# Disque dur externe pour imac



## keshia71 (24 Juillet 2012)

Bonsoir  a tous,

J'ai un imac 21,5 sous  OS X Lion .Et je recherche un disque dur externe pour mettre toute ma musique et mes photos afin de soulager mon Disque Interne.
j'ai été sur le site d'apple et il y en a pas mal et je ne sais pas lequel prendre .

pouvez-vous s'il vous plait m'aider car je ne m'y connais pas du tout.

Merci pour votre aide je suis une débutante 

Bonne soirée a tous 
keshia


----------



## lepetitpiero (24 Juillet 2012)

Bonjour,

1) Tu n'es pas obligée de prendre un DD sur le site de Apple tu peux l'acheter sur Macway, amazon, fnac...

2) Tu as deux type de DD les DD de bureau 3,5" et les nomades 2,5"

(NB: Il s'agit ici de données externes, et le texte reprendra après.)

-- ==== Sys2Proof/Machine/Memory.lean ====
section
/-! DEFINITION. Memory as a list in one canonical form, read and written one byte at a time (spec/20_memory.md R60 to R63).
Every byte's address is masked to 12 bits here and nowhere else (R61), so no access is out of range. -/

namespace Sys2Proof.Machine

/-- FONT, digits 0 to 7 (R63). -/
def fontLow : List Byte :=
  [ 0xF0, 0x90, 0x90, 0x90, 0xF0,
    0x20, 0x60, 0x20, 0x20, 0x70,
    0xF0, 0x10, 0xF0, 0x80, 0xF0,
    0xF0, 0x10, 0xF0, 0x10, 0xF0,
    0x90, 0x90, 0xF0, 0x10, 0x10,
    0xF0, 0x80, 0xF0, 0x10, 0xF0,
    0xF0, 0x80, 0xF0, 0x90, 0xF0,
    0xF0, 0x10, 0x20, 0x40, 0x40 ]

/-- FONT, digits 8 to F (R63). -/
def fontHigh : List Byte :=
  [ 0xF0, 0x90, 0xF0, 0x90, 0xF0,
    0xF0, 0x90, 0xF0, 0x10, 0xF0,
    0xF0, 0x90, 0xF0, 0x90, 0x90,
    0xE0, 0x90, 0xE0, 0x90, 0xE0,
    0xF0, 0x80, 0x80, 0x80, 0xF0,
    0xE0, 0x90, 0x90, 0x90, 0xE0,
    0xF0, 0x80, 0xF0, 0x80, 0xF0,
    0xF0, 0x80, 0xF0, 0x80, 0x80 ]

/-- The configuration constant FONT of R63, five bytes a digit, top row first. PRESUMED (D27, log 6): the source does not
print the bytes, so a claim about the pixels of a glyph rests on this table. -/
def FONT : List Byte := fontLow ++ fontHigh

/-- What address a (below 4096) holds after Reset, and so what an unlisted address reads as (R34, R62): the font table from
0x000, zero above it. -/
def initialByte (a : Nat) : Byte := FONT.getD a 0

/-- The mask `addr & 0xFFF` of R61. -/
def maskAddr (a : Nat) : Nat := a % Config.memSize

/-- The byte listed for address a, else its reset contents. -/
def Memory.cellAt : Memory → Nat → Byte
  | [], a => initialByte a
  | (a', b) :: m, a => if a = a' then b else Memory.cellAt m a

/-- List byte b at address a, keeping the canonical form: the reset contents are not listed. -/
def Memory.setCell : Memory → Nat → Byte → Memory
  | [], a, b => if b = initialByte a then [] else [(a, b)]
  | (a', b') :: m, a, b =>
    if a < a' then
      if b = initialByte a then (a', b') :: m else (a, b) :: (a', b') :: m
    else if a = a' then
      if b = initialByte a then m else (a, b) :: m
    else (a', b') :: Memory.setCell m a b

/-- `MemRead(addr, 1)` (R61). -/
def Memory.read (m : Memory) (addr : Nat) : Byte := Memory.cellAt m (maskAddr addr)

/-- `MemWrite(addr, 1, v)` (R61). -/
def Memory.write (m : Memory) (addr : Nat) (v : Byte) : Memory := Memory.setCell m (maskAddr addr) v

/-- Bytes written at base, base + 1, ... in that order, each address masked on its own (R61, R66). -/
def Memory.writeBytes : Memory → Nat → List Byte → Memory
  | m, _, [] => m
  | m, base, b :: bs => Memory.writeBytes (Memory.write m base b) (base + 1) bs

/-- Addresses at least lo, strictly rising, below 4096, and no entry equal to the reset contents. -/
def Memory.wfFrom : Nat → Memory → Bool
  | _, [] => true
  | lo, (a, b) :: m => lo ≤ a && a < Config.memSize && b != initialByte a && Memory.wfFrom (a + 1) m

/-- The canonical form: equal memories are equal lists. -/
def Memory.wf (m : Memory) : Bool := Memory.wfFrom 0 m

end Sys2Proof.Machine
end

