-- ==== Sys2Proof/Machine/Step.lean ====
section
/-! DEFINITION. One step of the model: one operation of the core, the one the surroundings invoke next (log 1). -/

namespace Sys2Proof.Machine

/-- One operation (R251): the next of the surroundings' order. -/
def step (s : State) : Host.Outcome State Fault Refusal := perform s.nextOp s.popScript

/-- The host's question: s with the instruction word stored where `step` fetches next (log 24). -/
def State.withFetchWord (s : State) (nbits w : Nat) : State := s.placeWord (tableWord nbits w)

end Sys2Proof.Machine
end

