-- ==== Sys2Proof/Certificates/Slice0/Obligations.lean ====
section
/-! DEFINITION. The statements for the provers, taken from the numbered rules of spec/. `exec i s` is the execute phase of
instruction i: `s.pc` is already the instruction's address plus 2 (spec/40_step_cycle.md R122). -/

open Sys2Proof Sys2Proof.Machine

namespace Sys2Proof.Claims

/-! ## Words the statements share -/

/-- Every word with `w & mask = pattern` decodes to `build w`: one row of spec/30_encoding.md R95. -/
def HasRow (mask pattern : Word) (build : Word → Instr) : Prop :=
  ∀ w : Word, w &&& mask = pattern → decode w = some (build w)

/-- t is s but for register x, which holds b. -/
def WritesReg (s t : State) (x : Nibble) (b : Byte) : Prop :=
  t.getV x = b ∧ (∀ y, y ≠ x → t.getV y = s.getV y) ∧ { t with V := s.V } = s

/-- t is s but for register x, which holds b, and VF, which holds the flag f; x is not VF. -/
def WritesRegAndFlag (s t : State) (x : Nibble) (b f : Nat) : Prop :=
  (t.getV x).toNat = b ∧ (t.getV 0xF).toNat = f ∧ (∀ y, y ≠ x → y ≠ 0xF → t.getV y = s.getV y) ∧ { t with V := s.V } = s

/-- t is s but for memory, where the bytes bs stand at base and up, each address masked to 12 bits, and every address outside
them reads as before. -/
def StoresBytes (s t : State) (base : Nat) (bs : List Byte) : Prop :=
  (∀ k (h : k < bs.length), t.memRead (base + k) = bs[k]) ∧
  (∀ a, (∀ k, k < bs.length → a % 4096 ≠ (base + k) % 4096) → t.memRead a = s.memRead a) ∧
  { t with mem := s.mem } = s

/-- The latch after error number code, raised at address a by the word op: `pc` and everything else as in s. -/
def latched (s : State) (code : BitVec 3) (a op : Word) : State :=
  { s with halted := true, errCode := code, errPc := a, errOp := op }

/-- The instructions that read the keys or draw a byte: the only ones that move the model's `env`. -/
def samples : Instr → Bool
  | .skp _ => true
  | .sknp _ => true
  | .rnd _ _ => true
  | _ => false

/-- The flag-producing instructions of spec/10_state.md R22. -/
def producesFlag : Instr → Bool
  | .addReg _ _ => true
  | .subReg _ _ => true
  | .shr _ _ => true
  | .subnReg _ _ => true
  | .shl _ _ => true
  | .drw _ _ _ => true
  | _ => false

/-- Register y is a destination the instruction names: Vx, or V0 to Vx for Fx65. -/
def isDestination (y : Nibble) : Instr → Bool
  | .ldImm x _ => x == y
  | .addImm x _ => x == y
  | .ldReg x _ => x == y
  | .orReg x _ => x == y
  | .andReg x _ => x == y
  | .xorReg x _ => x == y
  | .addReg x _ => x == y
  | .subReg x _ => x == y
  | .shr x _ => x == y
  | .subnReg x _ => x == y
  | .shl x _ => x == y
  | .rnd x _ => x == y
  | .ldVxDT x => x == y
  | .load x => y.toNat ≤ x.toNat
  | _ => false

/-- The words of spec/30_encoding.md R96, by hexadecimal digits. -/
def IllegalWord (w : Word) : Prop :=
  let family := w.toNat / 4096
  let low := w.toNat % 16
  let lowByte := w.toNat % 256
  (family = 0 ∧ w ≠ 0x00E0 ∧ w ≠ 0x00EE) ∨
  (family = 5 ∧ low ≠ 0) ∨
  (family = 8 ∧ low ∈ [0x8, 0x9, 0xA, 0xB, 0xC, 0xD, 0xF]) ∨
  (family = 9 ∧ low ≠ 0) ∨
  (family = 0xE ∧ lowByte ∉ [0x9E, 0xA1]) ∨
  (family = 0xF ∧ lowByte ∉ [0x07, 0x0A, 0x15, 0x18, 0x1E, 0x29, 0x33, 0x55, 0x65])

/-- Some set bit of the sprite lies over a pixel that is set in s (R202). -/
def Collides (s : State) (x y n : Nibble) : Prop :=
  ∃ r c, r < n.toNat ∧ c < 8 ∧ (s.memRead (s.I.toNat + r)).getLsbD (7 - c) = true ∧
    Frame.pixel s.fb ((s.getV y).toNat + r) ((s.getV x).toNat + c) = true

end Sys2Proof.Claims

open Sys2Proof.Claims

/-! ## Fetch, decode, step -/

/-- R121 to R124: an ungated step whose word decodes to i is the execute phase of i on the state with `pc` advanced by 2. The
model adds only the surroundings' order of operations, in which the one invoked is used up (log 1). -/
def Obligations.StepRunsDecodedInstruction : Prop :=
  ∀ (s : State) (i : Instr), s.nextOp = .step → s.halted = false → s.paused = false →
    decode (wordOf (s.memRead s.pc.toNat) (s.memRead (s.pc.toNat + 1))) = some i →
    step s = exec i { s with
      pc := s.pc + 2, env := { s.env with script := s.env.script.tail, opCount := s.env.opCount + 1 } }

/-- R64, R61: the word at a is 256 times the byte at a plus the byte at a + 1, each address masked to 12 bits on its own. -/
def Obligations.FetchIsBigEndianAndMasked : Prop :=
  ∀ (s : State) (a : Word),
    (s.wordAt a).toNat = 256 * (s.memRead (a.toNat % 4096)).toNat + (s.memRead ((a.toNat + 1) % 4096)).toNat

/-- Every instruction is the decoding of its own encoding, at every value of every operand. -/
def Obligations.DecodeOfEncodeIsIdentity : Prop :=
  ∀ i : Instr, decode (encode i) = some i

/-- Each word has one meaning: a word that decodes to i is the encoding of i. -/
def Obligations.EncodeOfDecodeIsIdentity : Prop :=
  ∀ (w : Word) (i : Instr), decode w = some i → encode i = w

/-- R94, R95: every word of each of the 34 rows, written out here from the spec's table, decodes to that row's instruction with
the row's fields (R91); and eight words written out digit by digit. Which row of 8xyE, of Fx07, Fx15, Fx18 and of Ex9E, ExA1
stands for which instruction is the spec's decisions D10, D31, D32 (log 10, 11, 12), the exact match its D8 (log 16). -/
def Obligations.WordsOfTheMapDecode : Prop :=
  HasRow 0xFFFF 0x00E0 (fun _ => .cls) ∧
  HasRow 0xFFFF 0x00EE (fun _ => .ret) ∧
  HasRow 0xF000 0x1000 (fun w => .jp (w.extractLsb' 0 12)) ∧
  HasRow 0xF000 0x2000 (fun w => .call (w.extractLsb' 0 12)) ∧
  HasRow 0xF000 0x3000 (fun w => .seImm (w.extractLsb' 8 4) (w.extractLsb' 0 8)) ∧
  HasRow 0xF000 0x4000 (fun w => .sneImm (w.extractLsb' 8 4) (w.extractLsb' 0 8)) ∧
  HasRow 0xF00F 0x5000 (fun w => .seReg (w.extractLsb' 8 4) (w.extractLsb' 4 4)) ∧
  HasRow 0xF000 0x6000 (fun w => .ldImm (w.extractLsb' 8 4) (w.extractLsb' 0 8)) ∧
  HasRow 0xF000 0x7000 (fun w => .addImm (w.extractLsb' 8 4) (w.extractLsb' 0 8)) ∧
  HasRow 0xF00F 0x8000 (fun w => .ldReg (w.extractLsb' 8 4) (w.extractLsb' 4 4)) ∧
  HasRow 0xF00F 0x8001 (fun w => .orReg (w.extractLsb' 8 4) (w.extractLsb' 4 4)) ∧
  HasRow 0xF00F 0x8002 (fun w => .andReg (w.extractLsb' 8 4) (w.extractLsb' 4 4)) ∧
  HasRow 0xF00F 0x8003 (fun w => .xorReg (w.extractLsb' 8 4) (w.extractLsb' 4 4)) ∧
  HasRow 0xF00F 0x8004 (fun w => .addReg (w.extractLsb' 8 4) (w.extractLsb' 4 4)) ∧
  HasRow 0xF00F 0x8005 (fun w => .subReg (w.extractLsb' 8 4) (w.extractLsb' 4 4)) ∧
  HasRow 0xF00F 0x8006 (fun w => .shr (w.extractLsb' 8 4) (w.extractLsb' 4 4)) ∧
  HasRow 0xF00F 0x8007 (fun w => .subnReg (w.extractLsb' 8 4) (w.extractLsb' 4 4)) ∧
  HasRow 0xF00F 0x800E (fun w => .shl (w.extractLsb' 8 4) (w.extractLsb' 4 4)) ∧
  HasRow 0xF00F 0x9000 (fun w => .sneReg (w.extractLsb' 8 4) (w.extractLsb' 4 4)) ∧
  HasRow 0xF000 0xA000 (fun w => .ldI (w.extractLsb' 0 12)) ∧
  HasRow 0xF000 0xB000 (fun w => .jpV0 (w.extractLsb' 0 12)) ∧
  HasRow 0xF000 0xC000 (fun w => .rnd (w.extractLsb' 8 4) (w.extractLsb' 0 8)) ∧
  HasRow 0xF000 0xD000 (fun w => .drw (w.extractLsb' 8 4) (w.extractLsb' 4 4) (w.extractLsb' 0 4)) ∧
  HasRow 0xF0FF 0xE09E (fun w => .skp (w.extractLsb' 8 4)) ∧
  HasRow 0xF0FF 0xE0A1 (fun w => .sknp (w.extractLsb' 8 4)) ∧
  HasRow 0xF0FF 0xF007 (fun w => .ldVxDT (w.extractLsb' 8 4)) ∧
  HasRow 0xF0FF 0xF00A (fun w => .ldVxK (w.extractLsb' 8 4)) ∧
  HasRow 0xF0FF 0xF015 (fun w => .ldDTVx (w.extractLsb' 8 4)) ∧
  HasRow 0xF0FF 0xF018 (fun w => .ldSTVx (w.extractLsb' 8 4)) ∧
  HasRow 0xF0FF 0xF01E (fun w => .addI (w.extractLsb' 8 4)) ∧
  HasRow 0xF0FF 0xF029 (fun w => .ldF (w.extractLsb' 8 4)) ∧
  HasRow 0xF0FF 0xF033 (fun w => .ldB (w.extractLsb' 8 4)) ∧
  HasRow 0xF0FF 0xF055 (fun w => .dump (w.extractLsb' 8 4)) ∧
  HasRow 0xF0FF 0xF065 (fun w => .load (w.extractLsb' 8 4)) ∧
  decode 0x00E0 = some .cls ∧ decode 0x00EE = some .ret ∧ decode 0x2ABC = some (.call 0xABC) ∧
  decode 0x6A7F = some (.ldImm 0xA 0x7F) ∧ decode 0x8125 = some (.subReg 0x1 0x2) ∧
  decode 0xD123 = some (.drw 0x1 0x2 0x3) ∧ decode 0xE59E = some (.skp 0x5) ∧ decode 0xF255 = some (.dump 0x2)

3) La capacité du DD... si pour stockage un DD de 1to peut commencer à être un bon choix

4) connectique: tu peux choisir entre de l'USB, du Firewire ou du Thunderbolt ( certains DD ne sont que usb, d'autres usb et firewire et d'autres ont les 3 connectiques.  Ce qu'il te faut savoir c'est que je t'ai classé les connectiques du plus lent au plus rapide

5) Ton budget...

Donc dis nous en plus... 

Remarque: Il serait bon aussi d'avoir un DD dédié à la sauvegarde


----------



## keshia71 (24 Juillet 2012)

Bonsoir lepetitpiero,

Merci pour ta première réponse j'ai un petit budget 200 euro
Mais Donc si je comprend bien il me faut acheter 2 disques durs ? Un pour les photos et un autre dédier a la sauvegarde ?

Bonne soirée
Keshia


----------



## lepetitpiero (24 Juillet 2012)

Oui...  En effet Imagine, tu mets toutes tes photos sur le DD externe 1...

Et un jour paf! le DD externe claque... adieu TOUTES tes photos  

Donc il faut toujours avoir une copie sauvegarde de ce que l'on à sur son ordinateur ou DD externe , avoir tout cela en double n'est point obligatoire c'est juste que le jour ou ça arrive on s'en mort les doigts

Donc:

1) tu achète un DD pour tes photos
2) Dans quelque temps tu achète un autre DD pour faire des sauvegardes ( du contenu de ton imac et du DD de tes photos )

Et oui l'informatique coûte cher.. mais certaines choses ( sentimentales ) peuvent valoir bien plus...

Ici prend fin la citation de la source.